The sports media landscape is undergoing major disruption, which directly affects how teams like the Braves distribute and monetize their games. The collapse of regional sports networks (RSNs) — illustrated by SportSouth's failure to pay its 2026 contract — is pushing teams toward direct-to-consumer broadcasting models. The Braves' launch of BravesVision reflects this broader industry shift. Nationally, MLB has secured deals with major streaming platforms including Apple and Roku alongside traditional broadcast partners, pointing toward a hybrid distribution future.

The mixed-use real estate segment operates in the suburban Atlanta commercial and entertainment real estate market. Demand for office and retail space in this market depends on regional economic conditions, remote work trends affecting office utilization, and the draw of the ballpark as an anchor for foot traffic and tenant interest.

Who are Atlanta Braves Holdings' main competitors?

In the battle for fans' time and spending, the Braves compete broadly against all leisure and entertainment options. The filing identifies competing sporting events, live entertainment, streaming services, home video, pay-per-view, subscription video-on-demand platforms, online activities, and movies as alternatives that vie for the same consumer dollars and viewing hours. This is a highly fragmented competitive landscape with no single dominant rival.

Within MLB, the Braves compete with all 29 other clubs for player talent, which is the most direct form of on-field competition. The filing stresses that assembling and developing talented players is the single most important driver of on-field success, which in turn drives ticket demand, concessions, merchandise, and broadcasting audience size. The Competitive Balance Tax (the luxury tax threshold, set at $244 million for 2026) acts as a soft salary cap that shapes how aggressively teams can spend on players.

The Braves' claimed competitive advantages include their franchise history, a modern ballpark, and the integrated Battery Atlanta ecosystem. As the oldest continuously operating professional sports franchise in the United States — founded in 1871 — the Braves carry significant brand heritage. Truist Park's integration with The Battery Atlanta creates a destination that extends the fan experience well beyond game days, supporting both attendance and real estate revenue.

Where does Atlanta Braves Holdings operate?

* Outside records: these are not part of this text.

-- ==== Sys2Proof/Machine/SysRegs.lean ====
section
/-! DEFINITION. sysrd and syswr (R164), writes with an effect of their own: CBMODE (R73, R74), ADVST (R118), PGHO and the
handover (R105, R106, R380); pgref and tlbinv (R166, R283, R284, R286). -/

namespace Sys2Proof.Machine

open Sys2Proof

/-! ## CBMODE (R73, R74) -/

def modeOf (v : Word) (b : Nat) : Nat := (v.extractLsb' (2 * b) 2).toNat

/-- The mode field of a bank replaced. -/
def setMode (v : Word) (b m : Nat) : Word :=
  (v &&& ~~~(BitVec.ofNat 64 (3 * 2 ^ (2 * b)))) ||| BitVec.ofNat 64 (m % 4 * 2 ^ (2 * b))

/-- Banks that a write from a view may change: in the U view those of the virtual device. -/
def mayMode (s : State) (w : View) (b : Nat) : Bool :=
  w != .u || ((s.vd.map (fun d => d.banks.getLsbD b)).getD false)

/-- Whether a core, by its AP or its vector memory queue, stands blocked on a FIFO bank of a cluster. -/
def fifoBlocked (s : State) (cl : Fin 128) (b : Nat) : Bool := (getCl s cl).fifoWait.any (fun w => w.bank.val == b)

/-- The mode of a bank once every change accepted so far and those of a list are done. -/
def finalMode (x : Cluster) (v : Word) (ok : List Nat) (b : Nat) : Nat :=
  if ok.contains b then modeOf v b else if x.busy.getLsbD b then modeOf x.asked b else modeOf x.cbmode b

/-- Banks in cache mode once they are done. -/
def finalCaches (x : Cluster) (v : Word) (ok : List Nat) : Nat := ((List.range 32).filter (fun b => finalMode x v ok b == 0)).length

/-- The changes, in ascending order, without those of cache ways that would leave fewer than four, as others were refused; n banks
would be left (R20; log 60). -/
def keepFour (x : Cluster) : List Nat → Nat → List Nat
  | [], _ => []
  | b :: t, n => if n < 4 && modeOf x.cbmode b == 0 then keepFour x t (n + 1) else b :: keepFour x t n

/-- A write of CBMODE from a view: checked as a whole, then bank by bank; accepted banks are busy with the mode asked for
(R74). -/
def writeCbmode (s : State) (w : View) (v : Word) : State :=
  let cl := s.cl
  let x := getCl s cl
  let want := (List.range 32).filter (fun b => mayMode s w b && modeOf v b != modeOf x.cbmode b)
  let bits (l : List Nat) : BitVec 32 := l.foldl (fun m b => m ||| BitVec.twoPow 32 b) 0
  if finalCaches x v want < 4 then setCl s cl { x with refused := bits want }
  else
    let no (b : Nat) : Bool := modeOf v b == 3 || x.busy.getLsbD b
      || (modeOf x.cbmode b == 2 && (decide (0 < (x.fifo[Fin.ofNat 32 b]).length) || fifoBlocked s cl b))
    let free := want.filter (fun b => !no b)
    let ok := keepFour x free (finalCaches x v free)
    setCl s cl { x with refused := bits (want.filter (fun b => !ok.contains b)), busy := x.busy ||| bits ok, askedBy := s.core.vdid
                        asked := ok.foldl (fun m b => setMode m b (modeOf v b)) x.asked }

/-- CBMODE WRITE. -/
def execCbmodeWrite (v : Word) (s : State) : Out := .next (writeCbmode s s.core.view v)

/-- The line of a set that a bank's way gives up, where the set holds more lines than ways remain: the one that a victim's choice
finds (DESIGN CHOICE: R74 does not say which line stands in the way; log 51). A merge is charged to the virtual device that asked
for the change (R267). -/
def shrinkSet (c : Fin 128) (v : BitVec 6) (s : State) (k : Nat) : State :=
  let x := getCl s c
  if linesInSet x k ≤ cacheWays x then s
  else
    match victim s c v k with
    | some h => if h.inU then mergeLine s h.line (some v) else evict s c h
    | none => s

/-- BANK MODE CHANGE DONE, of the lowest busy bank, as changes proceed in ascending order: a way leaving the cache has been
walked; the bank is zeroed, takes its mode, and is no longer busy (R74). -/
def execBankModeChangeDone (cl : Nat) (b : Fin 32) (s : State) : Out :=
  if h : cl < 128 then
    let c : Fin 128 := ⟨cl, h⟩
    let x := getCl s c
    if (List.range 32).find? (fun i => x.busy.getLsbD i) != some b.val then .next s
    else
      let s1 := if modeOf x.cbmode b.val == 0 then (List.range 1024).foldl (shrinkSet c x.askedBy) s else s
      let key := scratchKey cl (b.val * 0x20000)
      let y := getCl s1 c
      let y1 := { y with cbmode := setMode y.cbmode b.val (modeOf y.asked b.val)
                         asked := setMode y.asked b.val 0
                         busy := y.busy &&& ~~~(BitVec.twoPow 32 b.val), fifo := y.fifo.set b []
                         fifoBad := y.fifoBad.filter (fun q => q.1 != b) }
      let s2 := endReuse (setCl s1 c y1) key 0x20000
      .next { s2 with
        loc := s1.loc.makeZero key 0x20000
        locPoison := s1.locPoison.filter (fun q => !decide (key / 32 ≤ q ∧ q < key / 32 + 0x1000)) }
  else .next s

/-! ## ADVST (R118) -/

/-- A write of 5 to ADVST.state stops the sequencer for the group on this core; it abandons a load of the buffer. Requests in
flight still complete or are dropped (R113). -/
def stopAdvice (c : Core) : Core := { c with adv := { c.adv with st := .stopped, cause := 5, barred := true } }

/-- ADVST STOP WRITE: in the S view. -/
def execAdvstStopWrite (s : State) : Out := .next (if s.core.view == .u then s else s.updCore stopAdvice)

/-! ## Handover (R104 to R106, R380) -/

def pageTarget (t : BitVec 2) : PageSt := if t == 1 then .host else if t == 2 then .readOnly else .device

/-- The page-state entry of a frame set; a device-owned frame has none (R104). -/
def setPage (c : Coherence) (frame : Nat) (st : PageSt) (party : BitVec 4) : Coherence :=
  let rest := c.pages.filter (fun e => e.frame != frame)
  { c with pages := if st == .device then rest else rest ++ [⟨frame, st, party⟩] }

/-- Whether a frame stands in a state with a party; a device-owned frame has no party. -/
def pageIs (c : Coherence) (frame : Nat) (t : BitVec 2) (party : BitVec 4) : Bool :=
  match c.pages.find? (fun e => e.frame == frame) with
  | none => t == 0
  | some e => e.st == pageTarget t && e.party == party

/-- Updates that wait in clusters for a grant of a line of a frame are performed, as accesses that come before its close
(R106). -/
def settleFrame (s : State) (frame : Nat) : State :=
  (List.finRange 128).foldl (fun t c =>
    ((((getCl t c).uwaits.map (·.line)).filter (fun l => l / 512 == frame)).eraseDups).foldl (fun u l => settleU u c l) t) s

/-- A write of PGHO (R105): ignored in progress, refused, done at once, or the frame closed. -/
def writePgho (s : State) (v : Word) : State :=
  let h := s.coh.hand
  if h.status == 1 then s
  else
    let frame := v.extractLsb' 24 36
    let party := v.extractLsb' 12 4
    let target := v.extractLsb' 8 2
    let put (st : BitVec 2) : State := { s with coh := { s.coh with hand := ⟨frame, party, target, st, 0⟩ } }
    let full := target != 0 && decide (65536 ≤ s.coh.pages.length) && !s.coh.pages.any (fun e => e.frame == frame.toNat)
    if target == 3 || window s.part (frame.toNat * 2 ^ 16) == .absent || full then put 3
    else if pageIs s.coh frame.toNat target party then put 2
    else
      let t := settleFrame s frame.toNat
      { t with coh := { t.coh with hand := ⟨frame, party, target, 1, 0⟩ } }

/-- PGHO WRITE, in the S view (R105). -/
def execPghoWrite (v : Word) (s : State) : Out := .next (writePgho s v)

/-- One line given up by every cluster: W lines written home, a U line merged and charged to whoever began it, an M line
written back, S, E and M lines gone with their tokens at the home (R106, R267). -/
def purgeLine (s : State) (line : Nat) (who : Option (BitVec 6)) : State :=
  let s1 := mergeLine ((List.finRange 128).foldl (fun t c => flushW t c line) s) line who
  gather ((List.finRange 128).foldl (fun t c => match findLine (getCl t c) line with
    | some l => if l.st == .m then chargeBack t c l.vdid line else t
    | none => t) s1) line

/-- Lines of a frame that some cluster, token record or home record names. -/
def frameLines (s : State) (frame : Nat) : List Nat :=
  let cl := s.clusters.toList.flatMap (fun c => c.lines.map (·.line) ++ c.us.map (·.line) ++ c.ws.map (·.line))
  ((cl ++ s.coh.toks.map (·.line) ++ s.coh.urecs.map (·.line)).filter (fun l => l / 512 == frame)).eraseDups.mergeSort

/-! ### Accesses from outside (R104, R106) -/

/-- What an access from outside is answered. -/
def answer (s : State) (a : Answer) : State := { s with part := { s.part with answers := s.part.answers ++ [a] } }

/-- A line made ready for an access of the system die's gateway, which caches nothing outside the part: an active persistent
request completes first, a line in U is merged; a read leaves copies shared, a write leaves none (R95, R98, R104). A host-owned
frame has no copy. -/
def gatewayLine (s : State) (pa : Nat) (write : Bool) : State :=
  let line := lineOf pa
  if pageState s.coh pa == .host then aliasRead s pa
  else
    let s1 := aliasRead (mergeLine (completeLine s line) line) pa
    if write then gather s1 line else (List.range 4).foldl (fun u g => dieShare u g line) s1

/-- n bytes read from outside, line by line, with their poison. -/
def outsideBytes : Nat → Nat → Nat → State → State × List Byte × Bool
  | 0, _, _, s => (s, [], false)
  | fuel + 1, pa, n, s =>
    let k := min n (128 - pa % 128)
    let s1 := gatewayLine s pa false
    let key := memKey s1.part pa
    let r := outsideBytes fuel (pa + k) (n - k) s1
    if n = 0 then (s, [], false) else (r.1, s1.mem.readList key k ++ r.2.1, touchesPoison s1.poison key k || r.2.2)

/-- Bytes written from outside, line by line. -/
def outsideWrite : Nat → Nat → List Byte → State → State
  | 0, _, _, s => s
  | fuel + 1, pa, l, s =>
    let k := min l.length (128 - pa % 128)
    if k = 0 then s
    else
      let s1 := gatewayLine s pa true
      let key := memKey s1.part pa
      outsideWrite fuel (pa + k) (l.drop k) (wake { s1 with mem := s1.mem.writeList key (l.take k) } false key k)

/-- An access from outside to a frame that is not closed, by the frame's state: a write to one shared read-only gets a completer
abort (R104). At most 512 bytes are written and 4,096 read (R291); a poisoned read answers nothing. -/
def serveOutside (s : State) (pa : Word) (write : Option (List Byte)) (n : Nat) : State :=
  match write with
  | some l => if pageState s.coh pa.toNat == .readOnly then answer s .completerAbort else outsideWrite 6 pa.toNat (l.take 512) s
  | none =>
    let r := outsideBytes 34 pa.toNat (min n 4096) s
    answer r.1 (.bytes (if r.2.2 then [] else r.2.1))

/-- The accesses that stalled at the system die's gateway proceed, in the order they came. -/
def serveStalled (s : State) : State :=
  s.coh.outside.foldl (fun t r => serveOutside t r.pa r.write r.len) { s with coh := { s.coh with outside := [] } }

/-- HANDOVER PASS: the walk is done, the entry takes its target, and stalled accesses proceed under the new state (R106). The walk
is charged to nobody (R267). -/
def execHandoverPass (s : State) : Out :=
  let h := s.coh.hand
  if h.status != 1 then .next s
  else
    let s1 := (frameLines s h.frame.toNat).foldl (fun t l => purgeLine t l none) s
    .next (drainRecs <| serveStalled
      { s1 with coh := { setPage s1.coh h.frame.toNat (pageTarget h.target) h.party with hand := { h with status := 2 } } })

/-- Every sector of a line poisoned. -/
def poisonLine (s : State) (line : Nat) : State :=
  (List.range 4).foldl (fun t q => setPoison t (line * 128 + q * 32)) s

The company's operations are almost entirely centered in the Atlanta, Georgia metropolitan area. Truist Park is located in Cobb County, a suburb of Atlanta. The Battery Atlanta surrounds the ballpark, and the newly acquired Pennant Park office campus is adjacent to it. The spring training facility, CoolToday Park, is located in North Port, Florida, and hosts minor league play through the FCL Braves.

The Braves maintain a baseball academy in the Dominican Republic and participate in the Dominican Summer League, which is a meaningful pipeline for Latin American player talent. The four affiliated minor league clubs — the Gwinnett Stripers, Columbus Clingstones, Rome Emperors, and Augusta GreenJackets — are all located in Georgia, keeping the player development pipeline regionally concentrated. Outside of the Dominican Republic operation, there is no significant international business exposure disclosed in the filing.